Over the course of the next few months, I made several attempts at cake pops and cake balls with varying success. The biggest issue I had came with dipping the cake in candy coating. Candy coating is a cocoa butter based dipping ingredient with a chocolate-like consistency (emphasis on the "like"). I hate this stuff. It's sickly sweet (and not in a good, chocolatey way, but in a bad artificial kind of way) with a thick, overly viscous texture. It's also extremely difficult to work with. Even thinning it down with shortening, vegetable oil or paramount crystals cannot make this product enjoyable to me. However, I seem to be in the minority when it comes to appreciation for candy coating as a tasty sweet treat. So I suck it up and continue to work with it for several of my projects.
I hadn't attempted cake pops in some time, but I got a sudden craving for cake this week, so I decided I was ready to try again. I went for cupcake pops this time.
Cake Stats:
Cake Pop: chocolate cake with cream cheese frosting, shaped into cupcakes and placed on sticks
Decoration: candy coating in light cocoa, pink, blue and purple with sprinkles (jimmies and non-pareils) and M&Ms (in dark pink and aqua)
I followed the basic method for making cupcake pops in Angie Dudley's book. The basic instructions can be found here on Bakerella.com.
Whenever I make chocolate cake, I only use one recipe. It's actually the one that's printed on the back of Hershey's unsweetened cocoa. It's also on the Hershey website here (minus the frosting). This cake is extremely moist with a rich, chocolatey flavor. It's the best chocolate cake recipe I've ever tried.
To achieve the cupcake shape for these pops, the bottom half of the cake ball is pressed in a miniature cookie cutter. Dudley recommends a 1 1/4" diameter flower shaped cutter (you can also use a fluted petit four cutter, but it is more difficult). My cutter came in a set of Wilton mini Easter cookie cutters, which may be tough to find year round. Luckily, the flower cutter is also available in the Wilton romantic mini cookie cutter set, which you can find at basically any Michael's store.
Based on the images in Dudley's book, it appears that she shapes the "cupcake" while holding the cookie cutter in one had and pressing the cake ball in with the other. Using this method, I found it rather difficult to get a nice mounded top for the "cupcake". Instead, after pressing the lower portion of cake into the cutter, I placed it on the table top (on a sheet of parchment) and basically flattened the remaining exposed cake with my palm to create a nice mound.

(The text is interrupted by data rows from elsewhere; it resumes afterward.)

-- ==== Sys2Proof/Syntax.lean ====
section
/-! DEFINITION. The commands of the device: one constructor per row of spec/opcode_table.json, with its operands. -/

namespace Sys2Proof

/-- The three radios; their register indices are 0, 1, 2 (00_scope R15). -/
inductive Radio | h | m | l
deriving DecidableEq, Repr

/-- An initiator of register accesses, by the code of BUSERR_INFO.INIT (R45): 0..7 CC0..CC7, 8 the in-band host
agent, 9 the segmentation DMA, 10 JTAG debug. -/
abbrev Init := Fin 11

/-- The META sideband of a pound word (R24), field by field. -/
structure Meta where
  len : Nat := 0
  tag : Nat := 0
  inPort : Nat := 0
  fq : Nat := 0
  inDt : Nat := 0
  staIdx : Nat := 0
  tid : Nat := 0
  cause : Nat := 0
  dev : Bool := false
  tsReq : Bool := false
  cookie : Nat := 0
  egSub : Nat := 0
deriving DecidableEq, Repr

/-- A pound word (R23): its valid bytes (BYTES is their number), END, ABORT, FIRST and META. -/
structure PWord where
  data : List Byte
  last : Bool
  abort : Bool
  first : Bool
  info : Meta
deriving DecidableEq, Repr

/-- The five collectors (the collector table after R36). -/
inductive Collector | reorder | ingress | command | completion | tap
deriving DecidableEq, Repr

/-- What R111 finds only at the end word of a long frame. -/
inductive LateCause | ipLen | badFcs | oversize
deriving DecidableEq, Repr

/-- The registers of the spill region (R164). -/
inductive SpillReg | baseLo | baseHi | size
deriving DecidableEq, Repr

/-- MLD_ADDR and BSSID (R262). -/
inductive MldReg | mldLo | mldHi | bssidLo (x : Radio) | bssidHi (x : Radio)
deriving DecidableEq, Repr

/-- The registers of the reorder region (R245). -/
inductive RoReg | baseLo | baseHi | size
deriving DecidableEq, Repr

/-- The coefficients that a single-pair PHY adapts (R330): its echo canceller, its feed-forward and decision-feedback equalisers, and the
frequency of its timing loop. -/
structure EqCoefs where
  echo : List Int := []
  ffe : List Int := []
  dfe : List Int := []
  freq : Int := 0
deriving DecidableEq, Repr, Inhabited

/-- What an uplink's receiver lost (R355). -/
inductive UlLoss | blockLock | hiBer | sync | negotiation | linkWord
deriving DecidableEq, Repr

/-- What IEEE 802.11 and the air give an exchange that the device would begin, which the spec does not define
(notes/assumptions/77.md): for each user served, in order, the length in ns of a PPDU that carries 1, 2, … of its MPDUs; the
length in ns of the response the PPDU solicits, 0 for none; the gap after it and the length of a PPDU the exchange commits
the device to send later (R220); the DT since when energy detection finds every non-punctured subchannel idle (R302); the
format, width code, MCS and streams minus 1 of a PPDU whose entry does not name them; and, of a beacon, the ns from the PPDU's
start to its TIMESTAMP field (R192). -/
structure Airtime where
  lens : List (List Nat)
  resp : Nat
  later : Option (Nat × Nat)
  edFrom : Nat
  format : Nat
  bw : Nat
  mcs : Nat
  nss : Nat
  tsOff : Nat
deriving DecidableEq, Repr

Bottom Line: These cupcake pops are quite cute and fun to eat (I mean isn't anything on a stick more fun to eat? Wait, don't answer that). In terms of flavor, they aren't my favorite (see my diatribe on candy coating above), but their looks make up for it (partially).
Daily Monku: I made a stop at the M&Ms store in Times Square recently to buy some fun colored M&Ms for the cupcake pops, and I couldn't believe the horrible, tacky crap they sell there. Are you really going to buy an M&Ms bathrobe? And wear it with your M&Ms pajamas and M&Ms underwear? Are you going to drink from an M&Ms coffee mug (okay, I'll give you that one, maybe)? But dinner plates? Really? This store reeks of Affluenza.